Once-scorched Chernobyl landscape becomes wildlife paradise

If you weren’t ready to believe it before, you might be now that the statement has the weight of a nuclear-powered accident on its side: nature can handle itself.

The 1986 disaster in Ukraine is a household name now, after nearly 500,000 people were evacuated or resettled following the massive nuclear contamination of more than 4,000 square kilometres. But despite the frightening history of the area, its ecosystem is doing something remarkable.

“The abundance of large animals around Chernobyl, such as deer, elk and wild boar, matches that of nature reserves in the region – and wolves are seven times as common,” reported NewScientist.com this week.

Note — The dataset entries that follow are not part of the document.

-- ==== Sys2Proof/Tests/Slice0.lean ====
section
/-! SUPPORT. The model's own tests: ill-formed operands, command words written out from the encoding of rules R100 to R104, one step of
each command against the examples of spec/ and the vectors of spec/95_test_vectors.md, and for each obligation with hypotheses a state
that meets them. -/

open Sys2Proof Sys2Proof.Machine

namespace Sys2Proof.Tests

set_option Elab.async false

/-! ### Operand checks: one refused term for each check of rule R102 -/

theorem test_ill_formed_counts :
    (Instr.brReadBits 25).wellFormed = false ∧ (Instr.bwWriteBits 25).wellFormed = false ∧ (Instr.brReadBits 24).wellFormed = true ∧
      (Instr.hufAlloc 5 1).wellFormed = false ∧ (Instr.hufAlloc 5 259).wellFormed = false ∧ (Instr.hufAlloc 5 258).wellFormed = true ∧
      (Instr.hufAlloc 5 0).wellFormed = true := by decide

theorem test_ill_formed_tables :
    (Instr.hufAlloc 6 2).wellFormed = false ∧ (Instr.hufSetFreq 6 0).wellFormed = false ∧ (Instr.hufAssignCodes 6).wellFormed = false ∧
      (Instr.hufBuildDecode 7).wellFormed = false ∧ (Instr.hufEncodeSym 6).wellFormed = false ∧ (Instr.hufSetLen 6 0).wellFormed = false ∧
      (Instr.hufGetLen 6 0).wellFormed = false ∧ (Instr.hufGetCode 6 0).wellFormed = false := by decide

theorem test_ill_formed_symbols :
    (Instr.hufSetFreq 0 258).wellFormed = false ∧ (Instr.hufSetLen 0 258).wellFormed = false ∧ (Instr.hufGetLen 0 258).wellFormed = false ∧
      (Instr.hufGetCode 0 258).wellFormed = false ∧ (Instr.hufGetCode 5 257).wellFormed = true := by decide

theorem test_ill_formed_multipliers :
    (Instr.blkEncOpen 0).wellFormed = false ∧ (Instr.blkEncOpen 10).wellFormed = false ∧ (Instr.strEncOpen 0).wellFormed = false ∧
      (Instr.strEncOpen 10).wellFormed = false ∧ (Instr.blkDecStart 10).wellFormed = false ∧ (Instr.blkDecStart 0).wellFormed = true := by decide

/-! ### Command words written out bit by bit -/

theorem test_words_system :
    decode 0b00000000000000000000000000000000 = .ok .nop ∧
      decode 0b00000000000000000000000011111111 = .ok .coreReset := by decide

theorem test_words_bit_engine :
    decode 0b00000000000000000001100000000001 = .ok (.brReadBits 24) ∧
      decode 0b00000000000000000000000000000010 = .ok .brReadBool ∧
      decode 0b10100101110000110000000000000011 = .ok (.brReadUnary 0xA5C3) ∧
      decode 0b00000000000000000000000000000100 = .ok .brReadInt32 ∧
      decode 0b00000000000000000000010100001000 = .ok (.bwWriteBits 5) ∧
      decode 0b00000000000000000000000000001001 = .ok .bwWriteBool ∧
      decode 0b00000000000000000000000000001010 = .ok .bwWriteUnary ∧
      decode 0b00000000000000000000000000001011 = .ok .bwFlush ∧
      decode 0b00000000000000000000000000001100 = .ok .bwWriteInt32 := by decide

theorem test_words_rle1 :
    decode 0b00000000000000000000000000010000 = .ok .rle1Put ∧
      decode 0b00000000000000000000000000010001 = .ok .rle1Flush ∧
      decode 0b00000000000000000000000000010010 = .ok .rle1Get ∧
      decode 0b00000000000000000000000000010011 = .ok .rle1GetBlk := by decide

theorem test_words_bwt :
    decode 0b00000000000000000000000000100000 = .ok .bwtForward ∧
      decode 0b00000000000000000000000000100001 = .ok .bwtInvSetup ∧
      decode 0b00000000000000000000000000100010 = .ok .bwtInvNext ∧
      decode 0b00000000000000000000000000100011 = .ok .bwtGet ∧
      decode 0b00000000000000000000000000100100 = .ok .bwtSetStart := by decide

theorem test_words_mtf :
    decode 0b00000000000000010000000000110000 = .ok (.mtfInit 1) ∧
      decode 0b00000000000000000000000000110001 = .ok .mtfEncByte ∧
      decode 0b00000000000000000000000000110010 = .ok .mtfEncEnd ∧
      decode 0b00000000000000000000000000110011 = .ok .mtfDecSym ∧
      decode 0b00000000000000000000000000110100 = .ok .mtfReadMap ∧
      decode 0b00000000000000000000000000110101 = .ok .mtfWriteMap ∧
      decode 0b00000000000000000000000000110110 = .ok .mtfGet := by decide

theorem test_words_allocator :
    decode 0b00000001000000100110000001000000 = .ok (.hufAlloc 3 258) ∧
      decode 0b00000001000000011010000001000001 = .ok (.hufSetFreq 5 257) := by decide

theorem test_words_huffman :
    decode 0b00000000000000000000000001010000 = .ok .hufSetGroups ∧
      decode 0b00000000000000000000000001010001 = .ok .hufSeed ∧
      decode 0b00000000000000000000000001010010 = .ok .hufSelectPass ∧
      decode 0b00000000000000000000000001010011 = .ok .hufOptimize ∧
      decode 0b00000000000000001000000001010100 = .ok (.hufAssignCodes 4) ∧
      decode 0b00000000000000000000000001010101 = .ok .hufWriteTables ∧
      decode 0b00000000000000000000000001010110 = .ok .hufEncodeData ∧
      decode 0b00000000000000000000000001010111 = .ok .hufReadTables ∧
      decode 0b00000000000000001110000001011000 = .ok (.hufBuildDecode 7) ∧
      decode 0b00000000000000000000000001011001 = .ok .hufDecodeSym ∧
      decode 0b00000000000000000010000001011010 = .ok (.hufEncodeSym 1) ∧
      decode 0b00000001000000010100000001011011 = .ok (.hufSetLen 2 257) ∧
      decode 0b00000001000000001100000001011100 = .ok (.hufGetLen 6 256) ∧
      decode 0b00000001111111110000000001011101 = .ok (.hufGetCode 0 511) ∧
      decode 0b00000000000000000000000001011110 = .ok .hufGetSel := by decide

A study was undertaken to determine the impacts of radiation on the various lifeforms in the area, the largest such effort since the accident occurred nearly 30 years ago.

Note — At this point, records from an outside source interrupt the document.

/-- The register row at an offset of a page; none where the offset is unpopulated (R7). -/
def regRow (p o : Nat) : Option RegRow :=
  if p < numPages then findRow (if o < 0x40 then headerRows else blockRows p) o else none

/-- The fuse row behind a fused register, by key: those of DEV and LCS report words of FUS, a field moved in place. -/
def fusedWord (k : Nat) : Word :=
  let fus := fun (o : Nat) => Config.fuseWord (pgFUS * 1024 + o / 4)
  if k = pgDEV * 1024 + 0x10 then fus 0x050 &&& 0xFFFF
  else if k = pgDEV * 1024 + 0x11 then fus 0x054
  else if k = pgDEV * 1024 + 0x12 then fus 0x058
  else if k = pgDEV * 1024 + 0x13 then fus 0x05C
  else if k = pgLCS * 1024 + 0x10 then ((fus 0x044 >>> 4) &&& 0xF) * 0x11
  else if k = pgLCS * 1024 + 0x12 then (fus 0x044 >>> 8) &&& 0x3F
  else Config.fuseWord k

/-- What a register word holds after reset, by key. -/
def regReset (k : Nat) : Word :=
  match regRow (k / 1024) (k % 1024 * 4) with
  | some r => if r.fused then BitVec.ofNat 32 r.reset ||| (fusedWord k &&& BitVec.ofNat 32 r.fmask) else BitVec.ofNat 32 r.reset
  | none => 0

end Sys2Proof.Machine
end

“Whatever negative effects there are from radiation, they are not as large as the negative effects of having people there,” Jim Smith of the University of Portsmouth told NewScientist.com. “We’re not saying there weren’t radiological effects at all, but we can’t see effects on populations as a whole.”

The technical aspects of the study aside, it is quite apparent that even one of the most devastating man-made accidents of our time couldn’t keep nature down – so long as we stay out of the way.

“The everyday things we do, such as occupying an area, forestry, hunting and agriculture, are what damages the environment,” Smith said.